Davutoğlu çelişkili
Ahmet Davutoğlu PKK bildirisine imza atan akademisyenler için çelişkili konuşuyor. Diyor ki:
"Ben prensip olarak hüküm verilene kadar eğer herhangi bir hukuki zorunluluk yoksa, insanların tutuklu yargılanmalarına karşıyım. Sonunda beraat olursa, özgürlüklerin kısıtlanması geri ödenemeyecek bir haktır. Bana en büyük cezayı versinler, ama konuşma, yürüme özgürlüğümü elimden almasınlar. 28 Şubat'ta baskılar yaşamış bir akademisyen olarak söylüyorum: Düşüncenin hiçbir türüne sınır getirilmesini kabul edemem. Boğaziçi Üniversitesi'ndeki o akademisyen (Esra Mungan) geçmişte başörtü yasağına da karşı çıkan bir isim. Onunla ilgili olumsuz kanaatim yok. Aksine özgürlükçü tutumunu duymuş olduğum bir isim. O parçalanmış bedenleri gördükten sonra hâlâ bir akademisyen o bildiriyi PKK'yı eleştirmeden okuyorsa, ben onunla ayrı bir düzlemde tartışır, mücadelemi veririm. Hukuki konu ayrıdır."

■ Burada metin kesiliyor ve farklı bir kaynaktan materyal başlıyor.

-- ==== Sys2Proof/Laws/Steady.lean ====
section
/-! SUPPORT. What every command but a few leaves as it is: the queue of commands, the events that are
pending and enabled, and the route state. -/

namespace Sys2Proof.Machine

/-- `t` comes from `a` with the queue of commands and the enable set as they were and no event cleared;
with `same`, in the same route state. -/
structure Steady (same : Bool) (a t : State) : Prop where
  pending : t.pending = a.pending
  enabled : t.events.enabled = a.events.enabled
  raised : a.events.pending ||| t.events.pending = t.events.pending
  route : same = true → t.route.state = a.route.state

variable {a s : State} {b : Bool}

theorem Steady.refl (s : State) : Steady b s s := ⟨rfl, rfl, BitVec.or_self, fun _ => rfl⟩

theorem Steady.quiet (h : Steady b a s) {t : State} (q : Quiet s t) : Steady b a t where
  pending := q.pending.trans h.pending
  enabled := q.enabled.trans h.enabled
  raised := by
    rw [← q.raised, ← h.raised, ← BitVec.or_assoc, ← BitVec.or_assoc, BitVec.or_self]
  route := fun hb => (congrArg Route.state q.route).trans (h.route hb)

theorem Steady.beside (h : Steady b a s) {t : State} (q : Beside s t) : Steady b a t :=
  have h1 := h.quiet q.quiet
  ⟨h1.pending, h1.enabled, h1.raised, h1.route⟩

theorem Steady.besideWalk (h : Steady b a s) {t : State} (q : BesideWalk s t) : Steady b a t :=
  have h1 := h.beside q.beside
  ⟨h1.pending, h1.enabled, h1.raised, h1.route⟩

/-- The engines' work beside a walk. -/
theorem Steady.kept (b : Bool) (a : State) : KeptBeside (Steady b a) where
  draws s n h := h.beside ((Beside.refl s).withDraws n)
  engine s h := h.beside (Beside.refl s).engineStep
  upload s h := h.besideWalk (BesideWalk.refl s).uploadStep

theorem Steady.ite {c : Prop} [Decidable c] {x y : State} (hx : Steady b a x) (hy : Steady b a y) :
    Steady b a (if c then x else y) := by split_ifs <;> assumption

theorem Steady.withPower (h : Steady b a s) (x : Power) : Steady b a (s.withPower x) :=
  ⟨h.pending, h.enabled, h.raised, h.route⟩
theorem Steady.withMem (h : Steady b a s) (x : Memory) : Steady b a (s.withMem x) :=
  ⟨h.pending, h.enabled, h.raised, h.route⟩
theorem Steady.withPorts (h : Steady b a s) (x : Vector Port 4) : Steady b a (s.withPorts x) :=
  ⟨h.pending, h.enabled, h.raised, h.route⟩
theorem Steady.withMatching (h : Steady b a s) (x : Matching) : Steady b a (s.withMatching x) :=
  ⟨h.pending, h.enabled, h.raised, h.route⟩
theorem Steady.withStore (h : Steady b a s) (x : Store) : Steady b a (s.withStore x) :=
  ⟨h.pending, h.enabled, h.raised, h.route⟩
theorem Steady.withDirectory (h : Steady b a s) (x : Directory) : Steady b a (s.withDirectory x) :=
  ⟨h.pending, h.enabled, h.raised, h.route⟩
theorem Steady.withTamper (h : Steady b a s) (x : Tamper) : Steady b a (s.withTamper x) :=
  ⟨h.pending, h.enabled, h.raised, h.route⟩
theorem Steady.withSegments (h : Steady b a s) (x : Segments) : Steady b a (s.withSegments x) :=
  ⟨h.pending, h.enabled, h.raised, h.route⟩
theorem Steady.withAssessment (h : Steady b a s) (x : Option Assessment) :
    Steady b a (s.withAssessment x) := ⟨h.pending, h.enabled, h.raised, h.route⟩
theorem Steady.withDepot (h : Steady b a s) (x : Depot) : Steady b a (s.withDepot x) :=
  ⟨h.pending, h.enabled, h.raised, h.route⟩
theorem Steady.withCommand (h : Steady b a s) (x : Command) : Steady b a (s.withCommand x) :=
  ⟨h.pending, h.enabled, h.raised, h.route⟩
theorem Steady.withDraws (h : Steady b a s) (x : Nat) : Steady b a (s.withDraws x) :=
  ⟨h.pending, h.enabled, h.raised, h.route⟩
theorem Steady.withRoute (h : Steady b a s) {x : Route} (hx : b = true → x.state = s.route.state) :
    Steady b a (s.withRoute x) :=
  ⟨h.pending, h.enabled, h.raised, fun hb => (hx hb).trans (h.route hb)⟩
theorem Steady.raise (h : Steady b a s) (e : Event) : Steady b a (s.raise e) :=
  h.quiet ((Quiet.refl s).raise e)

theorem Steady.written (h : Steady b a s) : Steady b a s.written := h.withCommand _
theorem Steady.respond (h : Steady b a s) (x : Answer) (data : List Byte) :
    Steady b a (s.respond x data) := h.withCommand _
theorem Steady.reply (h : Steady b a s) (x : Answer) (data : List Byte) : Steady b a (s.reply x data) :=
  h.written.respond x data
theorem Steady.refuse (h : Steady b a s) (x : Answer) : Steady b a (s.refuse x) := h.reply x []
theorem Steady.executing (h : Steady b a s) (x : Held) : Steady b a (s.executing x) := h.withCommand _
theorem Steady.collide (h : Steady b a s) : Steady b a s.collide := (h.withCommand _).raise _
theorem Steady.refuseHolding (h : Steady b a s) (slot : Nat) (x : Answer) :
    Steady b a (s.refuseHolding slot x) := (h.quiet ((Quiet.refl s).letGo slot)).refuse x

theorem Steady.serve (h : Steady b a s) (during : Bool) {work : State → State}
    (hw : Steady b a (work s)) : Steady b a (s.serve during work) := by
  unfold State.serve
  split_ifs
  · exact h.written
  · exact h.collide
  · exact h.refuse _
  · exact hw

theorem Steady.foldl {α : Type} {f : State → α → State} (hf : ∀ s x, Steady b a s → Steady b a (f s x))
    (l : List α) (h : Steady b a s) : Steady b a (l.foldl f s) := by
  induction l generalizing s with
  | nil => exact h
  | cons x l ih => exact ih (hf _ _ h)

theorem Steady.foldl_snd {α β : Type} {f : β × State → α → β × State}
    (hf : ∀ x y, Steady b a x.2 → Steady b a (f x y).2) (l : List α) {x : β × State}
    (h : Steady b a x.2) : Steady b a (l.foldl f x).2 := by
  induction l generalizing x with
  | nil => exact h
  | cons y l ih => exact ih (hf _ _ h)

theorem Steady.foldl_fst {α β : Type} {f : State × β → α → State × β}
    (hf : ∀ x y, Steady b a x.1 → Steady b a (f x y).1) (l : List α) {x : State × β}
    (h : Steady b a x.1) : Steady b a (l.foldl f x).1 := by
  induction l generalizing x with
  | nil => exact h
  | cons y l ih => exact ih (hf _ _ h)

/-! ### The route controller's operations -/

theorem Steady.writeCheckpoint (h : Steady b a s) : Steady b a s.writeCheckpoint :=
  (h.withMem _).withRoute (by exact fun _ => rfl)
theorem Steady.setClock (h : Steady b a s) (v : Word) : Steady b a (s.setClock v) :=
  Steady.writeCheckpoint (h.withRoute (by exact fun _ => rfl))
theorem Steady.writeDue (h : Steady b a s) : Steady b a s.writeDue := by
  unfold State.writeDue
  split
  · exact (h.withMem _).withRoute (by exact fun _ => rfl)
  · exact h
theorem Steady.enterRouteState (h : Steady false a s) (x : RouteState) :
    Steady false a (s.enterRouteState x) := Steady.withMem (h.withRoute (by intro hb; cases hb)) _
theorem Steady.emptyRoute (h : Steady false a s) : Steady false a s.emptyRoute := by
  refine Steady.enterRouteState (Steady.setClock (Steady.withMem (Steady.withRoute ?_ (by exact fun _ => rfl)) _) _) _
  exact ((((((h.withMem _).withMatching _).withDirectory _).withStore _).withTamper _).withSegments
    _).withMem _ |>.withAssessment _
theorem Steady.returnIfBare (h : Steady false a s) : Steady false a s.returnIfBare := h.emptyRoute.ite h

theorem Steady.countFaultHit (h : Steady b a s) (slot : Nat) : Steady b a (s.countFaultHit slot) :=
  (h.quiet (((Quiet.refl s).forget slot).letGo slot)).withMatching _

theorem Steady.countStranger (h : Steady b a s) : Steady b a s.countStranger := h.withMatching _

theorem Steady.matchOn (h : Steady b a s) (met : Bool) : Steady b a (s.matchOn met) :=
  h.beside ((Beside.refl s).matchOn met)

theorem Steady.finishFrame (h : Steady b a s) : Steady b a s.finishFrame := h.matchOn false

theorem Steady.goOnFrame (h : Steady b a s) : Steady b a s.goOnFrame := h.beside (Beside.refl s).goOnFrame

/-! ### The commands -/

/-- Every next state of a result is steady. -/
def steadyResult (b : Bool) (a : State) (r : Result) : Prop := ∀ t, r = .next t → Steady b a t

theorem steady_next {t : State} (h : Steady b a t) : steadyResult b a (.next t) := by
  intro u hu; cases hu; exact h

theorem steady_ite {c : Prop} [Decidable c] {x y : Result} (hx : steadyResult b a x)
    (hy : steadyResult b a y) : steadyResult b a (if c then x else y) := by split_ifs <;> assumption

theorem execRouteHeader_steady (p : HeaderParams) (s : State) :
    steadyResult false s (execRouteHeader p s) := by
  refine steady_next ((Steady.refl s).serve _ (Steady.ite ((Steady.refl s).refuse _) ?_))
  split
  · exact (Steady.refl s).refuse _
  next x _ =>
    refine Steady.ite (Steady.reply ?_ _ _) ((Steady.refl s).refuse _)
    exact Steady.enterRouteState (Steady.setClock (((((Steady.refl s).withRoute (by intro hb; cases hb)).withMem
      _).withAssessment _).withMatching _) _) _

theorem execRouteOpen_steady (s : State) : steadyResult true s (execRouteOpen s) :=
  steady_next ((Steady.refl s).serve _ (Steady.ite ((Steady.refl s).refuse _)
    (((Steady.refl s).withRoute (by exact fun _ => rfl)).reply _ _)))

A. Davutoğlu'nun şu sözlerine katılıyorum:
"... bir hukuki zorunluluk yoksa, insanların tutuklu yargılanmalarına karşıyım."
Bunda anlaştık.
Ama Boğaziçi Üniversitesi'nden PKK bildirisini imzalayan akademisyene sırf başörtüsü yasaklarına karşı çıkmasından dolayı hoşgörü gösterilmesini anlayamıyorum.
Tamam... Tutuklanmasınlar. Haklarında bir soruşturma varsa bir an önce tamamlansın... Suç isnat edilenler mahkemeye çıkarılsınlar ve "âdil muhakeme" sonunda, ister beraat, ister ceza, haklarında verilecek hükme razı olalım.
PKK ile savaşılırken sen PKK'yı savunan bir bildiri yayınla, Bunun adına "özgürlükçü düşünce" de! Mümkün mü?
Davutoğlu'nun kastettiği akademisyenin kocası Prof. Dr. Gençay Gürsoy'muş... Bu Gençay Gürsoy, en eski TİP'lilerden... En eski etnikçilerden... Müzmin imzacıdır. Bütün aykırı bildirilerde imzasını görebilirsiniz. PKK'nın gazetesinin de yazarıdır bu namlı Hoca... Kocasına bakarak elbette karısı hakkında bir hüküm veremeyiz; ancak aynı bildiriye imza attıklarına göre fikir ayrılıkları yok.
A. Davutoğlu, kusura bakmasın, çok sığ düşünüyor. "O parçalanmış bedenleri gördükten sonra hâlâ bir akademisyen o bildiriyi PKK'yı eleştirmeden okuyorsa, ben onunla ayrı bir düzlemde tartışır, mücadelemi veririm" demesi çelişkidir.
A. Davutoğlu'nun bu sözlerden, "Devleti 'katliamcı' diye itham edebilirsiniz ama keşke PKK'ya da en azından niye hendek kazdınız, deseydiniz" manası çıkıyor!
Çok ciddî bir durumla karşı karşıyayız.
Bir tarafta ayağından yaralandığı hâlde, birliğini bırakmayan ve sonra şehit düşen yüzbaşımız; "seni çok özledik" diye mektup yazan çocuklarına rağmen, gönüllü olarak yurt dışından Nusaybin'e vatan savunmasına koşan polisimiz ve daha yüzlercesi; diğer tarafta, cephe gerisinde, "fikir hürriyeti" adı altında PKK'ya moral veren, "Yürü aslanlarım, askere polise gününü gösterin!" der gibi PKK bildirisine imza atan bir güruh...
Hem onun, hem öbürünün yanında olunmaz!
Diğer imzacılar içeride değilken, üçü neden içerideler? Israrcı oldukları için atmışlar ama diğerlerinden de nedamet duyanını okumadık. 1128 bildirici ve onları savunmak için aynı bildiriye imza atacağını söyleyen 611 akademisyen hakkında soruşturma bir an önce sonuçlanıp mahkeme karşısına çıkarılmalıdırlar.
İmzacıların inine girilmelidir. İzmit Savcılığı imza merkezi olarak Boğaziçi Üniversitesi'ni gösteriyor. Bir örgütle karşı karşıya olabiliriz.